··· LISTED ENTRIES ···
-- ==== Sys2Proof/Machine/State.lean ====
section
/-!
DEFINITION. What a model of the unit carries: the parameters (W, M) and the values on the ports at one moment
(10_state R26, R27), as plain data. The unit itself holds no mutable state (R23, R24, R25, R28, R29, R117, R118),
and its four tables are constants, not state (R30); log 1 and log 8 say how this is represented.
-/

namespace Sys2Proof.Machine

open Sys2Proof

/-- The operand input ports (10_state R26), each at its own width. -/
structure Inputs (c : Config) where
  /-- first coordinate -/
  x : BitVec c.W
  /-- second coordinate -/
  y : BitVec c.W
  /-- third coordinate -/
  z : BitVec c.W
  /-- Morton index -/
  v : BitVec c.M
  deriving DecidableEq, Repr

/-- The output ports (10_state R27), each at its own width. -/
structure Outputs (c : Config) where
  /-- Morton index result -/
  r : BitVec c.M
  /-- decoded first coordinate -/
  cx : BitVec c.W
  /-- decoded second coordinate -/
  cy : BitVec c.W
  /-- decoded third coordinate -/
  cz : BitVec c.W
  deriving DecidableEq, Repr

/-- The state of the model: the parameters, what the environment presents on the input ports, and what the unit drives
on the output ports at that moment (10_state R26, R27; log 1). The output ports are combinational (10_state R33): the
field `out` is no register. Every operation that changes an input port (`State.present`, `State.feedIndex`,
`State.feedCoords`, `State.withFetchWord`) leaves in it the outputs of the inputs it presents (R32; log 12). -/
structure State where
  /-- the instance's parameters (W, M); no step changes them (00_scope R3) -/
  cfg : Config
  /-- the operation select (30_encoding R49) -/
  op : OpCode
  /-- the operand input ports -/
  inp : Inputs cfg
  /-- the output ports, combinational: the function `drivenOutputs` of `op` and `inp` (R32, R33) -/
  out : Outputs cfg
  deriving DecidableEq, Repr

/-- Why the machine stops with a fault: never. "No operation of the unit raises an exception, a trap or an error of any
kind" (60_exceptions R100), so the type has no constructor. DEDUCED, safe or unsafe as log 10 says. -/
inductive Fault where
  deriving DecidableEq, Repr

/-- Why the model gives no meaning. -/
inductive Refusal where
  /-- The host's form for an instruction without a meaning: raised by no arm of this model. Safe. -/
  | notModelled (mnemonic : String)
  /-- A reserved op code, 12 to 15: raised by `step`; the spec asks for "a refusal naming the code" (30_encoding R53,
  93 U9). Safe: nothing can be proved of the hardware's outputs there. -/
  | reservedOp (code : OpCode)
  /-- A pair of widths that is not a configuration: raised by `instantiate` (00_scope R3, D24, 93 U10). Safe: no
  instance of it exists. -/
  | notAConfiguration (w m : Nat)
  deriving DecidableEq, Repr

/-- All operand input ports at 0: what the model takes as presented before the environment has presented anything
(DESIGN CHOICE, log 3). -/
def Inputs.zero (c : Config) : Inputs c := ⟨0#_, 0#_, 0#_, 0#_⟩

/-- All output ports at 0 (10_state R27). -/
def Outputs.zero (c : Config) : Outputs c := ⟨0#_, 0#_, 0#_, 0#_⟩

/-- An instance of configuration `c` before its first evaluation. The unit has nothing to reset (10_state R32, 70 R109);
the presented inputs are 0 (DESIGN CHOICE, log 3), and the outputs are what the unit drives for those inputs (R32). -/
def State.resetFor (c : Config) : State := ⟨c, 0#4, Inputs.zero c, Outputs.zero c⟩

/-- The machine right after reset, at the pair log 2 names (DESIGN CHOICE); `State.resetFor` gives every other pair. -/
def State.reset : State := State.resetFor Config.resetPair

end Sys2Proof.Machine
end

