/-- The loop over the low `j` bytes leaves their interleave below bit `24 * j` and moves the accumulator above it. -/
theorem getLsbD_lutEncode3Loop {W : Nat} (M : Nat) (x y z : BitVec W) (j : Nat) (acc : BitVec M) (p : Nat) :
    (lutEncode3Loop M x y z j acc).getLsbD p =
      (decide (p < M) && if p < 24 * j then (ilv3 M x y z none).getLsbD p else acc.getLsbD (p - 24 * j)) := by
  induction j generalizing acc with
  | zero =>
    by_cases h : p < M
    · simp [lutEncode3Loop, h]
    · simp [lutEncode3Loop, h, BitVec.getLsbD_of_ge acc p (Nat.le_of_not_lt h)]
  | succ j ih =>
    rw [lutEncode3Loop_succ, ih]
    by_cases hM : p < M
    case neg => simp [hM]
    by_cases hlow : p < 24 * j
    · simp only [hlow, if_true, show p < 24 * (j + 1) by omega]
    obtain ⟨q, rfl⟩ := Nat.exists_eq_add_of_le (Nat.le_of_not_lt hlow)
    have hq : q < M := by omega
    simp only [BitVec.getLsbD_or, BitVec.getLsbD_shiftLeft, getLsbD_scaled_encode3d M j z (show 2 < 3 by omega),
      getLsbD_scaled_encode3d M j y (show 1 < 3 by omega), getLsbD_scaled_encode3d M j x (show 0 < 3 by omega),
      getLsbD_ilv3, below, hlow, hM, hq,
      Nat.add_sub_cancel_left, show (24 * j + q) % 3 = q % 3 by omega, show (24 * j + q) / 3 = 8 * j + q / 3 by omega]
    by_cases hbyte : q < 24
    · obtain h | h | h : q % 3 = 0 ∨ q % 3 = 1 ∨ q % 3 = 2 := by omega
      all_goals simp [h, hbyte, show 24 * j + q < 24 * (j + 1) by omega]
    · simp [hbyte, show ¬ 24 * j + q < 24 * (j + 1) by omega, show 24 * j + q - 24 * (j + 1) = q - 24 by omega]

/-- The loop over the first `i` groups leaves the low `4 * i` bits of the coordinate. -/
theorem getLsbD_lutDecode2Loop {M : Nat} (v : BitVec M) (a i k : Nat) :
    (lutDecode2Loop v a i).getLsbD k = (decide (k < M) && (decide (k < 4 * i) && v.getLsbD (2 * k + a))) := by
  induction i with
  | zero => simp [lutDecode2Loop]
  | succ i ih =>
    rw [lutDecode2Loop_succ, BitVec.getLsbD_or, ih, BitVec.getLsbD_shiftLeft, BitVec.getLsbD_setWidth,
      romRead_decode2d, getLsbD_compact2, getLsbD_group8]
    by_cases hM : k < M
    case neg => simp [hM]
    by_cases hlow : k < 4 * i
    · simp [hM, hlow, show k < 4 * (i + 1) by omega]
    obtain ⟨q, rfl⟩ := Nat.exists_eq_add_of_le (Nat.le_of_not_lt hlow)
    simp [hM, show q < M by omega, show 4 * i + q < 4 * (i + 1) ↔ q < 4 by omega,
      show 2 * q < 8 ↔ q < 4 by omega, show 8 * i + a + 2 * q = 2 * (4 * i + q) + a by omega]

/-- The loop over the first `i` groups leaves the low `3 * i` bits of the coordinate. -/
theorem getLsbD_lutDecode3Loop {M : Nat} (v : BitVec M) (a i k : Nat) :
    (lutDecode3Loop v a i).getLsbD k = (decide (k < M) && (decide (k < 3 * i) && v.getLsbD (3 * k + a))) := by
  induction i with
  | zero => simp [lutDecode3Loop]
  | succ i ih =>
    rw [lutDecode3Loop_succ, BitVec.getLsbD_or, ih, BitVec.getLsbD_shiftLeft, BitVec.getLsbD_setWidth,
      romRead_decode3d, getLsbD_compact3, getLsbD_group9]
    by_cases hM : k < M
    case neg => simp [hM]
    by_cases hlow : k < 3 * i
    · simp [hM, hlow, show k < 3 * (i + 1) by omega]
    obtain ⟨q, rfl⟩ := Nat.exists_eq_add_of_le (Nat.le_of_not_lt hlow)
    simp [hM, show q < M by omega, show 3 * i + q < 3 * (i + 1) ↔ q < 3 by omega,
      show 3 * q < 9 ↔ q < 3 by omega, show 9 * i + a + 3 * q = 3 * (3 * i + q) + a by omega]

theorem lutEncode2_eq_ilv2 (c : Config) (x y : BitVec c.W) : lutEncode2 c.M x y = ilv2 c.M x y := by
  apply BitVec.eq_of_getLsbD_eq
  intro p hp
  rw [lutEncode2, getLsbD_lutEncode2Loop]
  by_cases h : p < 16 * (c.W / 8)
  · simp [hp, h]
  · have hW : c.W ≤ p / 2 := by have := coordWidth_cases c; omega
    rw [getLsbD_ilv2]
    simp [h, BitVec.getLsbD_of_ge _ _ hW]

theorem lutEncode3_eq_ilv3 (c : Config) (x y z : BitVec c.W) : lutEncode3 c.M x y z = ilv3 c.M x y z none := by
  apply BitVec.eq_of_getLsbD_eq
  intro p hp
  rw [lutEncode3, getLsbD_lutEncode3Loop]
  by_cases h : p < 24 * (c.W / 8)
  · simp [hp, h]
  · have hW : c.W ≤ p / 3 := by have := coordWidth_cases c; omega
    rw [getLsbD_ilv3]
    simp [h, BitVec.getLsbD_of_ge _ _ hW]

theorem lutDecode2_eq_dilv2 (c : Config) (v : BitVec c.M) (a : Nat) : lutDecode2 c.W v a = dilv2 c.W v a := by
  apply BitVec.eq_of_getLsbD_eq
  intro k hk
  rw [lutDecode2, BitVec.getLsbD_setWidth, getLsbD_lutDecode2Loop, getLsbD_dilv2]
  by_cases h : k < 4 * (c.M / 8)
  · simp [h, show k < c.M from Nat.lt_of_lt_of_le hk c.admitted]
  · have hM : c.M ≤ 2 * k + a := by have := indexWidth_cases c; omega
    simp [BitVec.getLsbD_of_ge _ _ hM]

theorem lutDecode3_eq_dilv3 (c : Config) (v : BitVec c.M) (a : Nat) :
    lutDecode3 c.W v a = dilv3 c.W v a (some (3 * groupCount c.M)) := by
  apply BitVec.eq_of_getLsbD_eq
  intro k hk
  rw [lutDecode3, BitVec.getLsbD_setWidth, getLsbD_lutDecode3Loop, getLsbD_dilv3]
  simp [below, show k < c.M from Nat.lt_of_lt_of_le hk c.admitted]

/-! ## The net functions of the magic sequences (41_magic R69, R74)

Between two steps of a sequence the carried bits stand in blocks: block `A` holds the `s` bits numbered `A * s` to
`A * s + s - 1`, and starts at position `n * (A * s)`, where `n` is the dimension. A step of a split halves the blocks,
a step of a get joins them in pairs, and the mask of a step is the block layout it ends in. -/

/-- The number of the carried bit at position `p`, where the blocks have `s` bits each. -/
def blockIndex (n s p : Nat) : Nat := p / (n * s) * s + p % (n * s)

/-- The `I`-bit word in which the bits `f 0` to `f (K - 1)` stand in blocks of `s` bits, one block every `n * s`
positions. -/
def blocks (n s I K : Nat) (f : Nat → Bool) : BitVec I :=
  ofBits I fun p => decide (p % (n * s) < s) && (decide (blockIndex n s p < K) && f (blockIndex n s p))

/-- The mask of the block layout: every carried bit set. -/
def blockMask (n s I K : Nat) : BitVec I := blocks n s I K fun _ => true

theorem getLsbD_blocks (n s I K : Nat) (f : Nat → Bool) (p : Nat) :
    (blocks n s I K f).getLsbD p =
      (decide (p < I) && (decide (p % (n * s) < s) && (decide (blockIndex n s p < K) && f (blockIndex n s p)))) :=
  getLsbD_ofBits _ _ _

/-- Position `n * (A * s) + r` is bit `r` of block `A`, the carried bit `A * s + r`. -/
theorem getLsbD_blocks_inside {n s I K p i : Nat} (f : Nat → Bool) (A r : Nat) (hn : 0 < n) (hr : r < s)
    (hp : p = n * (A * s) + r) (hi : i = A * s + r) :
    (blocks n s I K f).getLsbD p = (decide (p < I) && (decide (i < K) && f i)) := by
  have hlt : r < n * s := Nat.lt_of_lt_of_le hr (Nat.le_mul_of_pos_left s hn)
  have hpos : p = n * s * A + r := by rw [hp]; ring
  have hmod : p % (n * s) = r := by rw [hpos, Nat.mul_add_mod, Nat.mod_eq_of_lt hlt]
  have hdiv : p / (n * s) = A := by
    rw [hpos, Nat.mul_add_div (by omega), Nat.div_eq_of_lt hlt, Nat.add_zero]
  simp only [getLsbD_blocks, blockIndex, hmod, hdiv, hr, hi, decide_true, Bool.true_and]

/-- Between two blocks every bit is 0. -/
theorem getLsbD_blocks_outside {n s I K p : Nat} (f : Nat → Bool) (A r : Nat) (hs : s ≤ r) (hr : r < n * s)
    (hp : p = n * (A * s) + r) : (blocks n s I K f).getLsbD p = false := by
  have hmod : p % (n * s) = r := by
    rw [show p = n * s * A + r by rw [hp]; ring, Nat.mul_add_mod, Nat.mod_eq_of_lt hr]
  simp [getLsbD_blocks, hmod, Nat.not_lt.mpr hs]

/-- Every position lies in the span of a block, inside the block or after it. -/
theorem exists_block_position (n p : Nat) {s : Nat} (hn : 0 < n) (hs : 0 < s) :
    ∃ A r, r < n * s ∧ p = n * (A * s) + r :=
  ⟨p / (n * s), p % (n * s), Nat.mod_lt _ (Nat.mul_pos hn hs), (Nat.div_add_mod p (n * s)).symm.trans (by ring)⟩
···
**EXERCISE BRIEF:** Look through the material and copy each line that has "DESIGN".

**RESULT OF THIS TASK:**
(DESIGN CHOICE, log 3). -/
the presented inputs are 0 (DESIGN CHOICE, log 3), and the outputs are what the unit drives for those inputs (R32). -/
/-- The machine right after reset, at the pair log 2 names (DESIGN CHOICE); `State.resetFor` gives every other pair. -/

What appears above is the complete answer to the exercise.